The Exobasidiales are a small group of mainly leaf parasites that occur mostly on Ericaceous plants, i.e. the blueberry family. They cause galls very similar to the galls that are formed by Taphrina in the peach leaf curl. Often, not only leaves of the host are infected with Exobasidium but also the inflorescences which become large, lime green, and succulent.

While most of the Aphyllophorales (bracket fungi) are wood rotting species, several groups become parasitic and cause plant diseases. They include Athelia that causes root and stem rots; the most important of which is A. rolfsii (Fig. 12-59), named after a famous plant pathologist from the University of Florida, P.A. Rolfs. 

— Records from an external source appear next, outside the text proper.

-- ==== Sys2Proof/Machine/Vprog.lean ====
section
/-! DEFINITION. VPROG (R215-R218, R228-R230, R259-R261): the vector engine's built-in programs and the optimiser. -/
namespace Sys2Proof.Machine

open Sys2Proof

/-! Row arithmetic (R215-R218), over FP32 codes. -/

/-- One level of the reduction tree. -/
def pairSums : List Nat → List Nat
  | a :: b :: rest => fp32.add a b :: pairSums rest
  | l => l

/-- A group of values, padded with +0 to 1,024, reduced by ten tree levels. -/
def groupSum (l : List Nat) : Nat :=
  (((List.range 10).foldl (fun v _ => pairSums v) (l ++ List.replicate (1024 - l.length) 0))).headD 0

/-- The groups of 1,024 of a row. -/
def rowGroups (v : List Nat) : List (List Nat) := (List.range ((v.length + 1023) / 1024)).map fun g => (v.drop (1024 * g)).take 1024

/-- A reduction along a row (R215). -/
def rowSum (v : List Nat) : Nat :=
  match (rowGroups v).map groupSum with
  | [] => 0
  | a :: rest => rest.foldl fp32.add a

/-- The largest value of a row, NaN when it holds one, minus infinity when it is empty. -/
def rowMax (v : List Nat) : Num :=
  v.foldl (fun m x => let y := fp32.decode x
    if m = .nan ∨ y = .nan then .nan else if m.lt y then y else m) (.inf true)

/-- The correctly rounded reciprocal square root. -/
def rsqrt32 (x : Nat) : Nat :=
  match fp32.decode x with
  | .nan => fp32.nan
  | .inf neg => if neg then fp32.nan else 0
  | .fin neg m e =>
    if m = 0 then fp32.inf neg
    else if neg then fp32.nan
    else
      let odd := e % 2 = 1
      let m1 := if odd then 2 * m else m
      let e1 := if odd then e - 1 else e
      let q := isqrt (2 ^ 128 / m1)
      fp32.round false (2 * q + ofBool (decide (q * q * m1 ≠ 2 ^ 128))) 1 (-(e1 / 2) - 65)

/-- An FP32 value divided by a length. -/
def divLen (x n : Nat) : Nat := fp32.divNum (fp32.decode x) (Num.ofInt n)

/-- FP32 to BF16. -/
def toBf16 (x : Nat) : Nat := convert fp32 bf16 x

/-- The scale r of a row (R217). -/
def rmsScale (eps : Nat) (x : List Nat) : Nat := rsqrt32 (fp32.add (divLen (rowSum (x.map fun v => fp32.mul v v)) x.length) eps)

/-- RMS forward over a row (R217). -/
def rmsForward (eps : Nat) (x gamma : List Nat) : List Nat :=
  let r := rmsScale eps x
  (x.zip gamma).map fun p => toBf16 (fp32.mul (fp32.mul p.1 r) p.2)

/-- RMS backward over a row (R217): dx, and the row's part of the gain gradient. -/
def rmsBackward (eps : Nat) (x gamma dy : List Nat) : List Nat × List Nat :=
  let r := rmsScale eps x
  let g := (gamma.zip dy).map fun p => fp32.mul p.1 p.2
  let c := rowSum ((g.zip x).map fun p => fp32.mul p.1 p.2)
  let q := fp32.mul (fp32.mul (fp32.mul r r) r) (divLen c x.length)
  ((x.zip g).map fun p => toBf16 (fp32.sub (fp32.mul r p.2) (fp32.mul p.1 q)),
   (x.zip dy).map fun p => fp32.mul p.2 (fp32.mul p.1 r))

/-- LOG2E (R218). -/
def log2e : Nat := 0x3FB8AA3B
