-- ==== Sys2Proof/Machine/Serve.lean ====
section
/-! DEFINITION. The mailbox commands (R382-R391, R425, R449, R454, R455, R502-R504): what each does for the session that sent it, with
its status and reply body. -/
namespace Sys2Proof.Machine

open Sys2Proof

/-- The request being executed: its session's number and record, its SEQ, opcode and time of day. -/
structure Caller where
  n : Nat
  x : Session
  seq : Nat
  op : Nat
  tod : Nat
  deriving DecidableEq, Repr

/-- What a command comes to: a status and body now; a reply that waits for something (`none`: for a log-ahead entry that names it); or
nothing yet, because something it needs is not there. -/
inductive Served where
  | done (status : Nat) (body : Bytes) (s : State)
  | later (on : Option WaitOn) (s : State)
  | wait

/-- The request that a reply answers. -/
def Caller.to (q : Caller) : Option (Nat × Nat × Nat) := some (q.n, q.seq, q.op)

/-- A refused command. -/
def State.no (s : State) (code : Nat) : Served := .done code [] s

/-! Opcodes, roles and modes (R383). -/

/-- The opcode of a command. -/
def opcodeOf : Cmd → Nat
  | .close => 0x0002 | .ping _ => 0x0003 | .unlisted op => op
  | .memRead .. => 0x0101 | .memWrite .. => 0x0102 | .winOpen .. => 0x0103 | .winClose _ => 0x0104
  | .jobStart _ => 0x0201 | .jobSeed .. => 0x0202 | .jobEnd _ => 0x0203 | .jobStatus => 0x0204
  | .streamStart .. => 0x0301 | .streamResume .. => 0x0302 | .streamAbort .. => 0x0303 | .streamStatus .. => 0x0304 | .stashFree _ => 0x0305
  | .tallyRead .. => 0x0401 | .tallySet .. => 0x0402 | .guySet .. => 0x0403
  | .fence _ => 0x0501 | .unfence _ => 0x0502 | .unitState _ => 0x0503 | .commitStatus => 0x0504 | .commitSettle .. => 0x0505
  | .regRead _ => 0x0601 | .regWrite _ => 0x0602 | .eventRead _ => 0x0603 | .telemRead .. => 0x0604 | .portCmd .. => 0x0605
  | .powerState _ => 0x0606 | .hbmTest .. => 0x0607
  | .logRead _ => 0x0701 | .logCheckpoint => 0x0702 | .attest _ => 0x0703
  | .fwStage .. => 0x0801 | .fwVerify .. => 0x0802 | .fwActivate .. => 0x0803 | .fwStatus => 0x0804

/-- Every opcode of R383. -/
def listedOpcodes : List Nat :=
  [0x0001, 0x0002, 0x0003, 0x0101, 0x0102, 0x0103, 0x0104, 0x0201, 0x0202, 0x0203, 0x0204, 0x0301, 0x0302, 0x0303, 0x0304, 0x0305, 0x0401,
    0x0402, 0x0403, 0x0501, 0x0502, 0x0503, 0x0504, 0x0505, 0x0601, 0x0602, 0x0603, 0x0604, 0x0605, 0x0606, 0x0607, 0x0701, 0x0702, 0x0703,
    0x0801, 0x0802, 0x0803, 0x0804]

/-- The roles that may send an opcode: 0 Warden, 1 Tenant, 2 Steward. -/
def opcodeRoles (op : Nat) : List Nat :=
  if op ∈ [0x0002, 0x0003, 0x0601, 0x0603, 0x0604, 0x0701, 0x0703] then [0, 1, 2]
  else if op ∈ [0x0101, 0x0102, 0x0103, 0x0104, 0x0203, 0x0204, 0x0303, 0x0503, 0x0602] then [0, 1]
  else if op ∈ [0x0607, 0x0804] then [0, 2]
  else if op ∈ [0x0501, 0x0502, 0x0605, 0x0606, 0x0702, 0x0801, 0x0802, 0x0803] then [0]
  else [1]

/-- Whether an opcode is served in STANDBY. -/
def standbyOp (op : Nat) : Bool := [0x0001, 0x0002, 0x0003, 0x0603, 0x0604, 0x0606, 0x0701, 0x0703, 0x0804].contains op

/-- Whether an opcode is permitted in Bivouac mode. -/
def bivouacOp (op : Nat) : Bool :=
  [0x0001, 0x0002, 0x0003, 0x0503, 0x0601, 0x0603, 0x0604, 0x0607, 0x0701, 0x0702, 0x0703, 0x0801, 0x0802, 0x0803, 0x0804].contains op

/-- Why a command is refused before it is looked at: its opcode, its role, the module's mode; 0 for nothing (log 109). -/
def State.opcodeRefusal (s : State) (role op : Nat) : Nat :=
  if op ∉ listedOpcodes then Code.MBX_OPCODE_INVALID
  else if role ∉ opcodeRoles op then Code.MBX_NOT_PERMITTED
  else if s.fld Reg.MBX_STATUS_SERVER = 2 ∧ !standbyOp op then Code.MBX_NOT_AVAILABLE
  else if s.fld Reg.MBX_STATUS_SERVER = 3 ∧ !bivouacOp op then Code.MBX_NOT_AVAILABLE
  else 0

/-- Commands whose change needs an entry of a kind that is not log-ahead (R447). -/
def logsNow (op : Nat) : Bool := [0x0201, 0x0202, 0x0203, 0x0402, 0x0403, 0x0501, 0x0502, 0x0505, 0x0602, 0x0801, 0x0802].contains op

/-- Commands that may make a log-ahead entry: they wait for the change before them (R437, R379). -/
def logsAhead (op : Nat) : Bool := [0x0202, 0x0203, 0x0602, 0x0702, 0x0803].contains op

/-! Memory and windows (R385, R386). -/

/-- What an rkey that names no window reads as. -/
def noWindow : Window :=
  { qp := 0, device := 0, base := 0, length := 0, access := 0, peer := 0, session := 0, pitch := 0, quiet := false }

/-- Whether a request's address field is well formed: 64 bits, of which those above bit 49 are reserved, and BANK 3 (R246). -/
def fieldOk (field : Nat) : Bool := decide (field < 2 ^ 50) && decide (slotBank field 0 ≠ 3)

/-- The address that a request's field names for a pitch, its bank mark resolved (R226, R246). -/
def State.fieldAddr (s : State) (p field : Nat) : Nat :=
  resolveBank (slotBank field 0) (s.fld Reg.CMT_STATUS_BANK p) (s.fld Reg.CMT_STRIDE_STRIDE p) (slotAddr field 0)

/-- The lines of a read as the memory gives them back (R311, R315, R322, R329), `none` where one is not completed in time: the first
code met, or 0. -/
def State.readLines (p : Nat) (m : PageMap) : List ((Nat × Nat) × Option ReadErr) → State → Nat × State
  | [], s => (0, s)
  | ((a, _), e) :: rest, s =>
    let l := s.redirected ((translate m a).getD 0)
    match region l, e with
    | .hbm, none => (Code.MEM_TIMEOUT, s.lineLate p l .other)
    | .hbm, some err =>
      let (good, t) := s.decodeLine p l err 0
      if good then State.readLines p m rest t else (Code.MEM_UNCORRECTABLE, t)
    | .shelf, some err =>
      let (good, t) := s.shelfDecode p l err 0
      if good then State.readLines p m rest t else (Code.MEM_UNCORRECTABLE, t)
    | _, _ => State.readLines p m rest s

/-- MEM_READ (R385): `lines` tells how its lines were read, in order; those not named were read without an error. -/
def State.cmdMemRead (s : State) (q : Caller) (field len : Nat) (lines : List (Option ReadErr)) : Served :=
  let addr := s.fieldAddr q.x.pitch field
  if !fieldOk field ∨ len = 0 ∨ 4032 < len then s.no Code.MBX_FORMAT_INVALID
  else match s.readAt q.x.pitch (s.mapOf q.x.pitch) addr len with
    | .ok bs =>
      if lines = [] then .done 0 bs s
      else
        let m := s.mapOf q.x.pitch
        let ps := (linePieces addr len).zipIdx.map fun x => (x.1, lines.getD x.2 (some .clean))
        let (code, t) := State.readLines q.x.pitch m ps s
        if code ≠ 0 then .done code [] t
        else match t.readAt q.x.pitch m addr len with
          | .ok cs => .done 0 cs t
          | .err c a => .done c [] (t.memEvent q.x.pitch c a)
          | .wait => .wait
    | .err c a => .done c [] (s.memEvent q.x.pitch c a)
    | .wait => .wait

/-- How many pieces of a write may be performed before the first that may not. -/
def State.goodPieces (s : State) (p : Nat) (ps : List (Nat × Nat)) : Nat :=
  ((List.range ps.length).find? fun i => (s.writeGate p (s.mapOf p) none (ps.take (i + 1))).1 != 0).getD ps.length

/-- A 4-byte MEM_WRITE to a tally's LIMIT (R278, R385): its code, or 0. -/
def State.limitStore (s : State) (c off value : Nat) : Nat × State :=
  if off % 8 ≠ 4 ∨ 2 ^ 13 ≤ off then (Code.ADDRESS_RESERVED, s)
  else if !s.tallyReachable c then (Code.TALLY_UNREACHABLE, s.tallyFault Code.TALLY_UNREACHABLE c (off / 8) value 9 c 0)
  else if s.limitOk c (off / 8) value then (0, s.setTally c (off / 8) { s.tally c (off / 8) with limit := value })
  else (Code.TALLY_LIMIT_INVALID, s.tallyFault Code.TALLY_LIMIT_INVALID c (off / 8) value 9 c 0)

/-- MEM_WRITE (R385): one that faults may have written part of its data, a free number of its lines (log 12). -/
def State.cmdMemWrite (s : State) (q : Caller) (field : Nat) (data : Bytes) : Served :=
  let p := q.x.pitch
  let addr := s.fieldAddr p field
  let ps := linePieces addr data.length
  let plain : Served := match s.writeAt p (s.mapOf p) none addr data with
    | .ok t => .done 0 [] t
    | .wait => .wait
    | .err c a =>
      let (n, s1) := s.draw (s.goodPieces p ps + 1)
      .done c [] ((s1.storePieces (s.mapOf p) (ps.take n) data).memEvent p c a)
  if !fieldOk field ∨ data.isEmpty ∨ 4032 < data.length then s.no Code.MBX_FORMAT_INVALID
  else if data.length ≠ 4 then plain
  else match (translate (s.mapOf p) addr).map region with
    | some (.tally c off) => if s.campsGated ∧ s.tallyReachable c then .wait else .done (s.limitStore c off (ofBytes data)).1 [] (s.limitStore c off (ofBytes data)).2
    | _ => plain

/-- WIN_OPEN (R386): the queue pair and the rkey are drawn. -/
def State.cmdWinOpen (s : State) (q : Caller) (field len access peer : Nat) : Served :=
  let addr := s.fieldAddr q.x.pitch field
  if !fieldOk field ∨ access = 0 ∨ 3 < access then s.no Code.MBX_FORMAT_INVALID
  else if addr % 4096 ≠ 0 ∨ len % 4096 ≠ 0 ∨ len = 0 ∨ 2 ^ 40 < len ∨ 256 ≤ s.host.windows.length then s.no Code.MBX_WINDOW_INVALID
  else
    let (a, s1) := s.draw (2 ^ 32)
    let (b, s2) := s1.draw (2 ^ 24)
    let rkey := freshNumber (2 ^ 32) (s.host.windows.map (·.1)) 257 a
    let qp := freshNumber (2 ^ 24) (s.host.windows.map (·.2.qp)) 257 b
    let w : Window := { qp := qp, device := 0, base := addr, length := len, access := access, peer := peer, session := q.n, pitch := q.x.pitch
                        quiet := false }
    .done 0 (toBytes 4 qp ++ toBytes 4 rkey) { s2 with host := { s2.host with windows := sset noWindow s2.host.windows rkey w } }

/-- WIN_CLOSE (R386). -/
def State.cmdWinClose (s : State) (q : Caller) (rkey : Nat) : Served :=
  let w := sget noWindow s.host.windows rkey
  if w.session ≠ q.n then s.no Code.MBX_WINDOW_INVALID
  else .done 0 [] { s with host := { s.host with windows := sset noWindow s.host.windows rkey noWindow } }

/-! Jobs (R387, R443). -/

/-- JOB_START (R387, log 102). -/
def State.cmdJobStart (s : State) (q : Caller) (addr : Nat) : Served :=
  if s.powerState = 2 then .wait
  else match s.startJob q.x.pitch addr q.x.role q.n q.tod with
    | some (code, body, t) => .done code body t
    | none => .wait

/-- JOB_SEED (R443): the keys are installed once their entries are in flash (log 104). -/
def State.cmdJobSeed (s : State) (q : Caller) (seed nonce : Nat) : Served :=
  let p := q.x.pitch
  if s.seedRefused p seed nonce then s.no Code.MBX_STATE_CONFLICT
  else if s.sec.log.refuses then .done Code.SEC_LOG_UNAVAILABLE [] (s.event Code.SEC_LOG_UNAVAILABLE 0 locSecurity (secDetail p 0 s.logSeq))
  else .later none ((s.log 0x0043 q.x.role p q.n q.tod [1, (s.job p).num]).logKeys p q.tod q.n 1 (.seed p seed nonce (s.job p).num) q.to
    [keySeed, keyFabric, keySpindrift])

/-- JOB_END (R387): with FORCE 1, the slots' forced aborts complete first (log 103). -/
def State.cmdJobEnd (s : State) (q : Caller) (force : Bool) : Served :=
  let p := q.x.pitch
  let j := s.job p
  if j.num = 0 ∨ j.ending ∨ (!force ∧ s.slotsBusy p) then s.no Code.MBX_STATE_CONFLICT
  else
    let s1 := (s.setJob p { j with ending := true }).log 0x0043 q.x.role p q.n q.tod [2, j.num]
    .later none ((s1.deferReply q.n q.seq q.op q.tod (.job p)).windDown p)

/-- JOB_STATUS (R383): the job number, the step of CMT_STATUS, the states of the pitch's slots by camp. -/
def State.cmdJobStatus (s : State) (q : Caller) : Served :=
  let p := q.x.pitch
  let states := (s.campsOf p).flatMap fun c => (List.range 4).map fun i => (s.slot (s.slotFor c i)).state
  .done 0 (toBytes 2 (s.job p).num ++ toBytes 4 (s.cmtStep p) ++ states) s

/-! Streams (R182, R388). -/

/-- Whether a session's pitch holds a camp. -/
def State.holds (s : State) (q : Caller) (c : Nat) : Bool := (s.mapOf q.x.pitch).camps.testBit c

/-- STREAM_START (R388). -/
def State.cmdStreamStart (s : State) (q : Caller) (c i record : Nat) : Served :=
  if !s.holds q c then s.no Code.MBX_NOT_PERMITTED
  else if (s.job q.x.pitch).ending then s.no Code.MBX_STATE_CONFLICT
  else
    let (r, t) := s.wake.submit (s.slotFor c i) record
    .done (if r = 0 then 0 else if r = 1 then Code.MBX_QUEUE_FULL else Code.STREAM_SETTING_INVALID) [] t

/-- STREAM_RESUME (R173, R388): a slot of a camp out of service cannot go on. -/
def State.cmdStreamResume (s : State) (q : Caller) (c i : Nat) (skip : Bool) : Served :=
  let k := s.slotFor c i
  if !s.holds q c then s.no Code.MBX_NOT_PERMITTED
  else if (s.slot k).state ≠ 4 ∨ s.campFenced (slotCamp k) then s.no Code.MBX_STATE_CONFLICT
  else .done 0 [] (s.wake.resumeSlot k skip)

/-- STREAM_ABORT (R388): the Warden may name any camp. -/
def State.cmdStreamAbort (s : State) (q : Caller) (c i : Nat) : Served :=
  let k := s.slotFor c i
  let x := s.slot k
  if q.x.role = 1 ∧ !s.holds q c then s.no Code.MBX_NOT_PERMITTED
  else if x.state = 0 ∨ x.state = 5 then s.no Code.MBX_STATE_CONFLICT
  else if x.state = 4 then .done 0 [] (s.wake.abortHalted k)
  else .later (some (.slot k)) (s.wake.forceAbort k)

/-- STREAM_STATUS (R383). -/
def State.cmdStreamStatus (s : State) (q : Caller) (c i : Nat) : Served :=
  let k := s.slotFor c i
  if !s.holds q c then s.no Code.MBX_NOT_PERMITTED
  else .done 0 (toBytes 4 (s.strStatus k) ++ toBytes 4 (s.slot k).oldest
    ++ toBytes 8 (s.fld Reg.STR_HALT_INDEX (4 * c + i) ||| s.fld Reg.STR_HALT_CODE (4 * c + i) <<< 48)) s.wake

Fig. 12-59. Stem rot of peanuts caused by Athelia rolfsii.

Species of Ceratobasidium also cause  thread blight. Heterobasidium, that we examined in the biocontrol section, causes root rots in living trees, and Thanatephorus causes stem and root rots of a wide variety of plants. The mushroom order Agaricales is largely mycorrhizal or saprobic, but a few are clearly parasitic. This includes species of Armillaria (Fig. 12-60) that causes root rots on a number of trees and ornamental species.  

Fig. 12-60. Mushroom root rot is caused by Armillaria tabescens.